(Saved entries)
________________________
/-- MOVE_MESH with a legal descriptor, a destination core of its partition and nothing to wait for (a double error in what it reads stops
it) sends one message of the issuing beat that carries its rows, and writes nothing itself. MOVE_FIRN with legal descriptor, parameter and
addresses: compressing, outside reducer regions, only bytes of its blocks may change in HBM and the core's memories stay; decompressing,
its region's elements are written into the tile store and the count of bad blocks grows, and no byte of HBM changes, unless a shelf
refuses the message: then nothing is written and each refusal is reported. The core goes on; other cores are unchanged. [R218, R205, R206,
R200, R269, R15, R91, R227] -/
def Obligations.MeshAndFirnComplete : Prop :=
  (∀ (c src dst : Nat) (s : State) (x : Ctx), s.Issues c ⟨3, 3, 0⟩ x → x.f 127 41 = 0 → x.f 31 16 = 0 →
    (let k := s.core c
     let d := k.descriptor (x.f 15 8)
     let m := meshDesc d
     let reads := (List.range m.rows).map (fun r => (false, src + r * m.srcStride, m.rowBytes))
     meshReserved d = false → m.core < Config.cores → s.tsAddr x m.src = some src → s.tsAddr x m.dst = some dst →
     s.partOf m.core = some x.p → rangeOk src m.rows m.rowBytes m.srcStride Config.tsBytes = true →
     rangeOk dst m.rows m.rowBytes m.dstStride Config.tsBytes = true → k.draining = false → k.claimWait [x.f 15 8] = false →
     (x.f 32 32 = 1 → bit k.ready (x.f 40 33) = true) →
     s.AccessStops (.moveMesh c) c x reads [] ∧
     (k.Accesses reads [] → ∃ t msg, exec (.moveMesh c) s = .next t ∧ t = { s with cores := t.cores, msgs := s.msgs ++ [msg] } ∧
       msg.part = x.p ∧ msg.src = ⟨0, c⟩ ∧ msg.dst = ⟨0, m.core⟩ ∧ msg.beat = k.seq.curBeat ∧
       (m.rowBytes ≠ 0 → msg.land = (List.range m.rows).map
         (fun r => (⟨false, dst + r * m.dstStride, k.ts.readN (src + r * m.srcStride) m.rowBytes, []⟩ : LocalWrite))) ∧
       k.GoesOn (t.core c) ∧ (t.core c).ts = k.ts ∧ (t.core c).ob = k.ob ∧ (t.core c).ve = k.ve ∧ ∀ d, d ≠ c → t.core d = s.core d))) ∧
  (∀ (c : Nat) (s : State) (x : Ctx) (m : FirnDesc) (p : FirnParam), s.Issues c ⟨3, 5, 0⟩ x →
    x.f 127 41 = 0 → x.f 31 16 = 0 → s.firnDesc x = some (m, p) → moveWait (s.core c) x [x.f 15 8, x.f 15 8 + 1] = false →
    (let reads := if m.out then m.ranges p else []
     let writes := if m.out then [] else m.ranges p
     let s0 := s.accessed c reads writes
     s.AccessStops (.moveFirn c) c x reads writes ∧
     ((s.core c).Accesses reads writes → ∀ places, allOk (m.blocks.map (s0.firnPlaces x m p)) = .ok places → ∀ s1 es,
       s0.countShelves x (s0.firnShelves x m p) = (s1, es) →
       (s.commit.waiting = [] → s1 = { s0 with parts := s1.parts }) ∧
       (m.out = true → s0.redHeld x.p places.flatten = false → (∀ b, s1.regionAt x.p b = none) →
         ∃ t, exec (.moveFirn c) s = .next t ∧ (s1.core c).GoesOn (t.core c) ∧ (t.core c).ts = (s1.core c).ts ∧
           (t.core c).ob = (s1.core c).ob ∧ (t.core c).ve = (s1.core c).ve ∧ (∀ d, d ≠ c → t.core d = s1.core d) ∧
           (s1.CachesOk → ∀ b, (∀ v, v ∈ places.flatten → interPhys (s1.part x.p).geo v ≠ some b) → t.hb b = s1.hb b)) ∧
       (m.out = false → places.flatten.any (s0.fencedX x.p) = false →
         (es ≠ [] → exec (.moveFirn c) s = .next ((s1.shelfRefuse x es).advance c)) ∧
         (es = [] → ∃ t, exec (.moveFirn c) s = .next t ∧
           (let s2 := s1.loadAt x.p 1 places.flatten
            let r := (s2.firnIn x m p (m.blocks.zip places)).1
            (t.core c).ts = r.ts ∧ (t.core c).ob = (s1.core c).ob ∧ (t.core c).firnNonfinite = r.firnNonfinite ∧
            ({ s1.core c with firnNonfinite := r.firnNonfinite }).GoesOn (t.core c) ∧
            (t.core c).ve = { (s1.core c).ve with flags := (t.core c).ve.flags } ∧
            (∀ d, d ≠ c → t.core d = s1.core d) ∧ (s1.CachesOk → ∀ b, t.hb b = s1.hb b)))))))

/-- MESSAGE_ARRIVAL of the oldest message between two units. At a core of a partition with an admitted image: inside the core's window and
below the beat's expected count it is counted in its beat and its bytes land (a write that the core holds back joins its held writes), the
message is gone, a BEAT_WAIT in progress starts its stall clock again, and nothing else changes; late, early or surplus, it is discarded
and the core stops with its cause, beat and source recorded. At another unit it is counted, or discarded and reported. BEAT_STALL of a
core that has waited for the stall limit sets the STALL bit, sends one event and the core goes on waiting; a second evaluation changes
nothing. [R213, R210, R219, R15, R214, R79, R91] -/
def Obligations.MessagesLandOrFault : Prop :=
  (∀ (n : Nat) (s : State) (m : Msg) (im : Image), s.msgs[n]? = some m →
    (s.msgs.take n).any (fun e => e.src == m.src && e.dst == m.dst) = false → (s.part m.part).image = some im →
    (let c := m.dst.num
     let k := s.core c
     let q := k.seq
     let u : UnitId := ⟨0, contractOf (s.part m.part).geo c⟩
     let got := Cells.get (fun _ => 0) q.recv m.beat
     let seq := { q with recv := addRecv q.recv m.beat, waitFrom := if q.run = 2 then q.waitFrom.map (fun _ => s.dtb) else q.waitFrom }
     (m.dst.kind = 0 → q.curBeat ≤ m.beat → m.beat ≤ q.curBeat + q.winM1 → got < planExpect im u m.beat →
       ∃ t, exec (.messageArrival n) s = .next t ∧ t = { s with cores := t.cores, msgs := s.msgs.eraseIdx n } ∧
         (t.core c).seq = seq ∧ Cells.get (fun _ => 0) (t.core c).seq.recv m.beat = got + 1 ∧ (∀ d, d ≠ c → t.core d = s.core d) ∧
         ((∀ w, w ∈ m.land → k.holds w = false) → t.core c = { m.land.foldl Core.land k with seq := seq }) ∧
         (∀ w, m.land = [w] → k.holds w = true → (t.core c).mu.heldWrites = k.mu.heldWrites ++ [w] ∧ (t.core c).ts = k.ts ∧
           (t.core c).ob = k.ob)) ∧
     (m.dst.kind = 0 → (m.beat < q.curBeat ∨ q.curBeat + q.winM1 < m.beat ∨ planExpect im u m.beat ≤ got) →
       ∃ t, exec (.messageArrival n) s = .next t ∧ (t.core c).seq.run = 5 ∧ (t.core c).seq.faultBeat = m.beat ∧
         (t.core c).seq.cause = (if m.beat < q.curBeat then 2 else if q.curBeat + q.winM1 < m.beat then 3 else 4) ∧
         (t.core c).seq.src = m.src.num ∧ (t.core c).seq.srcKind = m.src.kind ∧
         (t.core c).ts = k.ts ∧ (t.core c).ob = k.ob ∧ (t.core c).seq.recv = q.recv ∧
         t.msgs = s.msgs.eraseIdx n ∧ t.hbm = s.hbm ∧ ∀ d, d ≠ c → t.core d = s.core d) ∧
     (m.dst.kind ≠ 0 →
       let s1 := { s with msgs := s.msgs.eraseIdx n }
       let b := unitAdvance im m.dst m.beat (m.beat + 1) ((s.part m.part).job.unit m.dst)
       (∀ cause, unitCheck im m.dst b m.beat = some cause →
         exec (.messageArrival n) s = .next (s1.report m.part Config.stScheduleFault cause m.beat m.dst)) ∧
       (unitCheck im m.dst b m.beat = none → ∃ s2 : State, exec (.messageArrival n) s = .next (s2.boundary m.part m.dst) ∧
         s2 = { s1 with parts := s2.parts } ∧ (s2.part m.part).job.unit m.dst = { b with recv := addRecv b.recv m.beat })))) ∧
  (∀ (c t0 : Nat) (s : State) (x : Ctx), c < Config.cores → s.ctx c = some x → (s.core c).seq.waitFrom = some t0 →
    (s.core c).seq.run = 2 ∨ (s.core c).seq.run = 3 →
    ((s.core c).seq.stall = true → exec (.beatStall c) s = .next s) ∧
    ((s.core c).seq.stall = false → t0 + stallNs x.im ≤ s.dtb → ∃ t, exec (.beatStall c) s = .next t ∧
      t.core c = { s.core c with seq := { (s.core c).seq with stall := true } } ∧ (∀ d, d ≠ c → t.core d = s.core d) ∧
      t = { s with cores := t.cores, fns := t.fns, out := t.out }))

/-- CLAIM with legal fields, a declared counter, a patch of no descriptor that the stream uses otherwise, a free slot and no patch pending
on its descriptor opens the slot as pending and joins the end of the counter's queue. CLAIM_DONE with every earlier instruction complete
presents the slot's index and token at the counter, or does nothing where the slot is not open. The core goes on; its other claim slots,
memories, descriptors, tiles and vector engine are unchanged, as is everything outside it but the named counter. [R221, R222, R223, R224] -/
def Obligations.ClaimRowsComplete : Prop :=
  (∀ (c : Nat) (s : State) (x : Ctx), s.Issues c ⟨4, 4, 0⟩ x → x.f 127 28 = 0 → (s.core c).claims.length = 4 →
    (let k := s.core c
     let sl := x.f 27 26
     let d := k.descriptor (x.f 25 18)
     patchBad d = false → patchesOther x.im x.k d = false → (claimRec x.im (x.f 17 8)).isSome = true → (k.claim sl).isOpen = false → (k.claim sl).done = false →
     k.claimWait [x.f 25 18] = false →
     ∃ t, exec (.claim c) s = .next t ∧ t = { s with cores := t.cores, parts := t.parts } ∧ (∀ e, e ≠ c → t.core e = s.core e) ∧
       (t.core c).claim sl = { counter := x.f 17 8, isOpen := true, pending := true, patch := d } ∧
       (∀ n, n ≠ sl → (t.core c).claim n = k.claim n) ∧ t.core c = { k with claims := (t.core c).claims, seq := k.seq.next, tally := (t.core c).tally } ∧
       ((t.part x.p).counter (x.f 17 8)).queue = ((s.part x.p).counter (x.f 17 8)).queue ++ [{ core := c, slot := sl }] ∧
       (∀ n, n ≠ x.f 17 8 → (t.part x.p).counter n = (s.part x.p).counter n) ∧ ∀ p, p ≠ x.p → t.part p = s.part p)) ∧
  (∀ (c : Nat) (s : State) (x : Ctx), s.Issues c ⟨4, 5, 0⟩ x → x.f 25 8 = 0 → x.f 127 28 = 0 → s.allDone c = true →
    (s.core c).claims.length = 4 →
    (let k := s.core c
     let q := k.claim (x.f 27 26)
     (q.isOpen = false → ∃ t, exec (.claimDone c) s = .next t ∧ t = s.advance c) ∧
     (q.isOpen = true → ∃ t, exec (.claimDone c) s = .next t ∧ t = { s with cores := t.cores, parts := t.parts } ∧
       (∀ e, e ≠ c → t.core e = s.core e) ∧ (t.core c).claim (x.f 27 26) = { q with done := true } ∧
       (∀ n, n ≠ x.f 27 26 → (t.core c).claim n = k.claim n) ∧ t.core c = { k with claims := (t.core c).claims, seq := k.seq.next, tally := (t.core c).tally } ∧
       ((t.part x.p).counter q.counter).dones = ((s.part x.p).counter q.counter).dones ++
         [{ core := c, slot := x.f 27 26, idx := q.idx, tok := q.tok }] ∧ ∀ p, p ≠ x.p → t.part p = s.part p)))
________________________
WHAT NEEDS TO BE DONE —
Scan the entries above and copy each line where "claimDone" occurs.

ANSWER BOX —
     (q.isOpen = false → ∃ t, exec (.claimDone c) s = .next t ∧ t = s.advance c) ∧
     (q.isOpen = true → ∃ t, exec (.claimDone c) s = .next t ∧ t = { s with cores := t.cores, parts := t.parts } ∧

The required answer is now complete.